Task description: After locating the line containing "from a stream or the relay. -/", restate that line and each one after it exactly, through the last line of the material.

Dataset records:
-- ==== Sys2Proof/Machine/State.lean ====
section
/-!
DEFINITION. Sys2Proof/Machine/State.lean: the state of one Korez module as plain data, and its state after reset.
Every register, memory, queue and mode the spec names is here; INVENTORY.md lists each with its rule and reset value.
Fixed groups of like things are vectors; sparse memories are lists of (key, value) pairs in one canonical form
(keys strictly rising, no entry equal to the value an unlisted key reads as), see Machine/Ops.lean.
-/

set_option Elab.async false

namespace Sys2Proof.Machine

/-- A sparse memory: (key, value) pairs, keys strictly rising, no entry equal to the default value. -/
abbrev SMem (α : Type) := List (Nat × α)

/-- The faults of the model. The Korez reports every error as a status code, a poison mark or a flag of its own
state, so no meaning raises a fault; the type is kept for the interface. -/
inductive Fault where
  /-- Raised by no meaning: an access to a place the spec says does not exist. Safe. -/
  | noSuchPlace
  deriving DecidableEq, Repr

/-- The refusals of the model. -/
inductive Refusal where
  /-- Raised only by an arm of `exec` whose command has no meaning yet. Safe: the machine stops. -/
  | notModelled (mnemonic : String)
  deriving DecidableEq, Repr

/-! ### Fuses and boot flash (19 Tables 19-1, 19-2) -/

/-- The readable OTP fuses (19 Table 19-1). The key-port fields are opaque constants of Config. -/
structure Fuses where
  galleryMap    : BitVec 32
  svnBlown      : Nat
  debugDisabled : Bool
  deriving DecidableEq, Repr

/-! ### Module time (02) -/

/-- Module time and its discipline (02 Tables 02-2 to 02-5, 17 R376, R377). `cycle` counts the module cycles of the present
tick that have run (02 R26). -/
structure TimeSt where
  now          : Nat
  cycle        : Nat
  pendingSet   : Option Nat
  pendingLow   : Option Word
  offset       : BitVec 16
  setRefused   : Bool
  holdover     : Bool
  aligned      : Bool
  disciplined  : Bool
  refLock      : Bool
  domain       : Word
  root         : BitVec 14
  isRoot       : Bool
  joined       : Bool
  lastMessage  : Nat
  lastExchange : Nat
  steering     : Int
  islandLock   : Quad
  deriving DecidableEq, Repr

/-! ### Cabinets (04) -/

/-- One cabinet region: its geometry (04 Table 04-3) and its state (04 Table 04-4). `readyTick` is the tick in which
READY last became 1 (21 R445). -/
structure Region where
  baseRow    : BitVec 14
  rows       : BitVec 14
  mode2D     : Bool
  wblk       : BitVec 10
  poisonCode : BitVec 16
  feed       : BitVec 3
  ready      : Bool
  poisoned   : Bool
  isSealed   : Bool
  zeroizing  : Bool
  valid      : Bool
  readyTick  : Nat
  deriving DecidableEq, Repr

/-- The counters a gallery keeps for one tour-store bank (08 R177, Tables 08-9 to 08-11). -/
structure CounterSet where
  sat  : Vector Word 16
  nan  : Word
  sent : Vector Word 64
  deriving DecidableEq, Repr

/-- The state of a tour-store bank (10 Table 10-18). -/
inductive BankState where
  | free | loaded | accepted | active
  deriving DecidableEq, Repr

/-- One tour-store bank with its paired twiddle bank, tag file and counter set (10 R213, 05 R111, 06 "Bindings",
08 R177). -/
structure Bank where
  status    : BankState
  store    : SMem Byte
  twiddle  : SMem Word
  tags     : SMem Quad
  counters : CounterSet
  deriving DecidableEq, Repr

/-! ### A step under way (03) -/

/-- A value in the reduction tree: exact for integers, and whether anything saturated or gave a NaN (09 R199 to R201). -/
structure TapVal where
  v   : Int
  sat : Bool
  nan : Bool
  deriving DecidableEq, Repr

/-- A word set on its way through the stations: its iteration, the step cycle in which it entered Transform, its words
(64 bits from Multiply on in modular mode), the B word set beside it, the valid lanes and the kind. -/
structure Flight where
  k     : Nat
  enter : Nat
  ws    : List Nat
  b     : List Nat
  valid : List Bool
  fp    : Bool
  deriving DecidableEq, Repr

/-- What a cabinet read is for: operand A, operand B with its HOLD flag, or a copy of the cabinet engine to a word address. -/
inductive ReadFor where
  | opA
  | opB (hold : Bool)
  | copy (dst : Nat)
  deriving DecidableEq, Repr

/-- A word set, or a part of one (09 R207), that was read from cabinets: the step cycle of its issue, the owner of the banks,
the requester number (04 Table 04-2), the iteration or chunk, whether it is the last part, whether a lost flit took it (03 R67),
and its words as (lane, physical address, word). -/
structure ReadSent where
  cycle : Nat
  dest  : ReadFor
  owner : Nat
  req   : Nat
  k     : Nat
  last  : Bool
  lost  : Bool
  words : List (Nat × Nat × Nat)
  deriving DecidableEq, Repr

/-- A cabinet word set on its way to Transform: its step cycle of delivery, the owner of the banks it came from, and whether a
lost flit took it (03 R67). -/
structure Deliv where
  cycle : Nat
  isA   : Bool
  k     : Nat
  ws    : List Nat
  hold  : Bool
  owner : Nat
  lost  : Bool
  deriving DecidableEq, Repr

/-- Where a landing goes: cabinets of a gallery (by Outlet or by the engine), device memory, the relay stage, the window. -/
inductive LandTo where
  | cab (owner : Nat) (engine : Bool)
  | hbm (addr : Nat)
  | relay
  | window
  deriving DecidableEq, Repr

/-- A landing under way: its step cycle, where, its words as (physical address or index, value), the physical addresses that hold
padding (10 R223), its iteration or chunk, whether it is an engine fill's last chunk, and for a word set that it completes the
header and the 256 words that 17 R380 signs. -/
structure Land where
  cycle : Nat
  dest  : LandTo
  words : List (Nat × Nat)
  pads  : List Nat
  k     : Nat
  last  : Bool
  sig   : Option (Nat × List Nat)
  deriving DecidableEq, Repr

/-- A write-back of the Vector station (09 R188, R201). -/
structure WBack where
  cycle : Nat
  k     : Nat
  b     : Nat
  ws    : List Nat
  valid : List Bool
  taps  : List (Option TapVal)
  q     : Nat
  deriving DecidableEq, Repr

/-- A fault that a station raises: its step cycle, station, cause and status. -/
structure Flt where
  cycle   : Nat
  station : Nat
  cause   : Nat
  status  : BitVec 16
  deriving DecidableEq, Repr

/-- A row of the accumulator file as it was before an update that entered in step cycle `cycle` (09 R184), and whether it had
been written before (11 Table 11-5 cause 4). -/
structure RowBefore where
  cycle : Nat
  row   : Nat
  ws    : List Nat
  fresh : Bool
  deriving DecidableEq, Repr

/-- What is under way inside a step: word sets in the stations, reads and deliveries on their way, parts read so far, landings
and write-backs to come, faults raised for later cycles, recent accumulator rows, and the next iterations that take A and B
from a stream or the relay. -/
structure Pipe where
  fly     : List Flight
  reads   : List ReadSent
  dels    : List Deliv
  bufA    : List (Nat × Nat)
  bufB    : List (Nat × Nat)
  lands   : List Land
  wbacks  : List WBack
  faults  : List Flt
  accOld  : List RowBefore
  nA      : Nat
  nB      : Nat
  deriving DecidableEq, Repr

/-- A step in progress on a gallery: its tour, index, launch tick and duration (10 Table 10-5), and what is under way in it.
`base` is the tick from which its schedule counts (02 R29: the tour's effective start when it launched), `stopped` the status of
the fault or loss that stopped its issue (03 R61), `engine` the first and the last tick in which its cabinet engine runs
(04 R83), `secret` whether its image reads a sealed region (12 R257), `sign` whether it is signed (17 R380). -/
structure RunStep where
  tourId   : Quad
  index    : Nat
  launched : Nat
  duration : Nat
  base     : Nat
  stopped  : Option (BitVec 16)
  engine   : Option (Nat × Nat)
  secret   : Bool
  sign     : Bool
  pipe     : Pipe
  deriving DecidableEq, Repr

Finished exercise:
from a stream or the relay. -/
structure Pipe where
  fly     : List Flight
  reads   : List ReadSent
  dels    : List Deliv
  bufA    : List (Nat × Nat)
  bufB    : List (Nat × Nat)
  lands   : List Land
  wbacks  : List WBack
  faults  : List Flt
  accOld  : List RowBefore
  nA      : Nat
  nB      : Nat
  deriving DecidableEq, Repr

/-- A step in progress on a gallery: its tour, index, launch tick and duration (10 Table 10-5), and what is under way in it.
`base` is the tick from which its schedule counts (02 R29: the tour's effective start when it launched), `stopped` the status of
the fault or loss that stopped its issue (03 R61), `engine` the first and the last tick in which its cabinet engine runs
(04 R83), `secret` whether its image reads a sealed region (12 R257), `sign` whether it is signed (17 R380). -/
structure RunStep where
  tourId   : Quad
  index    : Nat
  launched : Nat
  duration : Nat
  base     : Nat
  stopped  : Option (BitVec 16)
  engine   : Option (Nat × Nat)
  secret   : Bool
  sign     : Bool
  pipe     : Pipe
  deriving DecidableEq, Repr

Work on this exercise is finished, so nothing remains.